Let him. Paul was replaceable. That was what my mother said, when she fired one of the help for not getting all the micro specks out of the downstairs curtains or whatever. She would never admit that it was her OCD, not the housekeeper.

  I told Paul I didn’t want to meet at his studio. I said I had a make-up quiz after school and that my chorus teacher gave me permission to use the music room for my vocal lesson afterward because I wasn’t allowed to walk home from the studio after dark, and the quiz would delay my lesson until late in the afternoon.

  This is how I knew there was something off about Paul: instead of acquiescing to a reasonable request, he acted like it was this huge deal, that I was inconveniencing him: that not meeting him at his studio was the end of the world.

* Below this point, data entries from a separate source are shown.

-- ==== Sys2Proof/Tests/Slice0.lean ====
section
/-! SUPPORT. Tests: an ill-formed term for each check of WellFormed; for each obligation with hypotheses, a state and operands
that meet them; and small checks of single commands, whose expected values are worked out from the manual. -/
set_option Elab.async false
namespace Sys2Proof.Tests
open Sys2Proof.Machine

/-! ### WellFormed refuses what is ill formed -/

def anOp : VOp :=
  { ty := 0, subop := 0, bsel := 0, csel := 0, sb := 0, sc := 0, sd := 0, chain := 0, count := 2, w1hi := 0, w1b15 := false,
    w2 := 0, w3 := 0, w4 := 0, w5 := 0x200, w6 := 0, w7 := 0 }
def here : At := { tile := 0, entry := 0 }
def aFrame : Frame := { fcsOk := true, dst := 0, src := 0, vid := none, etype := 0, body := [] }
def aPeer : Peer :=
  { s9Herd := true, rate := 0, etype := 0, herdId := 0, member := 0, digest := List.replicate 16 0, mac := 0, mpd := 0 }
def aReq : ChipletReq := { wellFormedTlp := true, write := false, addr := 0, len := 64, data := [] }
def someData : DieTelemetry := { vmeas := 700, idd := 0, temps := List.replicate 64 50, rate := 0, arrived := true }
def someTel : Telemetry :=
  { vin := 5000, iin := 0, pavg := 1000, dies := List.replicate 4 someData, stackTemps := List.replicate 12 50, droops := 0 }

theorem test_wf_accepts : (Instr.vadd here anOp).wf = true ∧ (Instr.portTrain 8 true aPeer).wf = true ∧
    (Instr.pmgControlPeriod someTel).wf = true := by decide
theorem test_wf_tile : (Instr.mclr { tile := 512, entry := 0 } 0).wf = false ∧ (Instr.tileStall 512).wf = false := by decide
theorem test_wf_entry : (Instr.vmov { tile := 0, entry := 4 } anOp).wf = false := by decide
theorem test_wf_function : (Instr.stepend 16).wf = false ∧ (Instr.slotRelease 16).wf = false := by decide
theorem test_wf_queue : (Instr.arm).wf = true ∧ (Instr.qcreate 1048576).wf = false := by decide
theorem test_wf_hub : (Instr.lwlOut 2).wf = false ∧ (Instr.tokenBucketFill 0 16).wf = false := by decide
theorem test_wf_die : (Instr.patrolSlow 4).wf = false ∧ (Instr.supplyFault 4 0).wf = false := by decide
theorem test_wf_stack : (Instr.stackFailed 12).wf = false := by decide
theorem test_wf_port : (Instr.retransmitTimeout 32).wf = false ∧ (Instr.laneShed 0 4).wf = false := by decide
theorem test_wf_link : (Instr.d2dRetrain 8).wf = false := by decide
theorem test_wf_crossing : (Instr.cdcReset 6 0).wf = false ∧ (Instr.cdcReset 0 7).wf = false := by decide
theorem test_wf_tripDie : (Instr.thermtrip 5 0 120 0).wf = false ∧ (Instr.thermtrip 0 64 120 0).wf = false ∧
    (Instr.thermtrip 0 0 256 0).wf = false ∧ (Instr.thermtrip 12 0 120 12).wf = false := by decide
theorem test_wf_address : (Instr.dbgRead32 (2 ^ 48)).wf = false ∧ (Instr.ceWriteback (2 ^ 48)).wf = false := by decide
theorem test_wf_vpn : (Instr.hostBiasFlip 0 (2 ^ 27) false).wf = false := by decide
theorem test_wf_ert : (Instr.expertFetchComplete 0 262144 false .none).wf = false := by decide
theorem test_wf_upset : (Instr.vld here anOp (.plateUE 65536)).wf = false ∧ (Instr.vld here anOp (.sramUE (2 ^ 48))).wf = false ∧
    (Instr.mule 0 0 {} (.ertUE 262144)).wf = false := by decide
theorem test_wf_frame : (Instr.ctrlFrameReceive 0 { aFrame with body := List.replicate 4113 0 }).wf = false := by decide +kernel
theorem test_wf_peer : (Instr.portTrain 0 true { aPeer with member := 512 }).wf = false ∧
    (Instr.portTrain 0 true { aPeer with digest := [] }).wf = false := by decide
theorem test_wf_requester : (Instr.registerWrite (.view 17 0) 0 4 0).wf = false ∧
    (Instr.registerWrite (.firmware 2) 0 4 0).wf = false ∧ (Instr.registerWrite .bmc 0 9 0).wf = false := by decide
theorem test_wf_telemetry : (Instr.pmgControlPeriod { someTel with dies := [{ someData with temps := [] }] }).wf = false ∧
    (Instr.pmgControlPeriod { someTel with stackTemps := List.replicate 13 0 }).wf = false := by decide
theorem test_wf_selftest : (Instr.selftestComplete { links := [(8, 0, 0)], badTiles := [], badPages := [], badStacks := [] }).wf = false ∧
    (Instr.selftestComplete { links := [], badTiles := [512], badPages := [], badStacks := [] }).wf = false ∧
    (Instr.selftestComplete { links := [], badTiles := [], badPages := [(0, 32768)], badStacks := [] }).wf = false ∧
    (Instr.selftestComplete { links := [], badTiles := [], badPages := [], badStacks := [12] }).wf = false := by decide
theorem test_wf_lengths : (Instr.shardReceive 0 .forward [] [] 0).wf = false ∧ (Instr.dbgAuth []).wf = false ∧
    (Instr.chipletRequest 0 { aReq with len := 4097 } .none).wf = false ∧ (Instr.chunkStateCheck 0 (2 ^ 32)).wf = false := by
  decide
theorem test_wf_range : (Instr.hostReset 3).wf = false ∧ (Instr.inputApplied 65536).wf = false := by decide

Really, he was just throwing a pathetic little temper tantrum because he hated the idea of not having me alone in his creepy studio for the afternoon, but Paul was an expert at making up excuses in order to mask what a creep he was and blame everybody but himself.

  I flat-out refused to go the studio. In fact, I decided right then I’d never go there again. If my parents asked why, wouldn’t listen to me, and tried to force me to go, I’d lie and say Paul had already done something he was obviously secretly planning to do, anyway, but hadn’t done yet. That would shut them up.

  Besides, I shouldn’t have to make up a lie about why he made me uncomfortable. My word should be enough. I hated my parents sometimes. They were so blind, so stubborn about all the things they couldn’t see.

  Even my parents wouldn’t be able to deny the long, rambling letter Paul gave me. It was hand-written and hidden in my jewelry box. At first, it was just him praising me for being talented, and talking about how much he admired me. Which had at first seemed nice to the point of flattering. Maybe even encouraging, or complimentary—I guess.

  Then he wrote this like…poem, at the end of it. I don’t even know how you’d describe it. It was badly written, like something that makes you feel embarrassed for the person who wrote it. It was three pages long, and it was mostly about how my hair shined in the afternoon light. I was so disturbed I hadn’t known what to do with it. I thought about throwing it away, but it seemed important to save, like I needed it as evidence.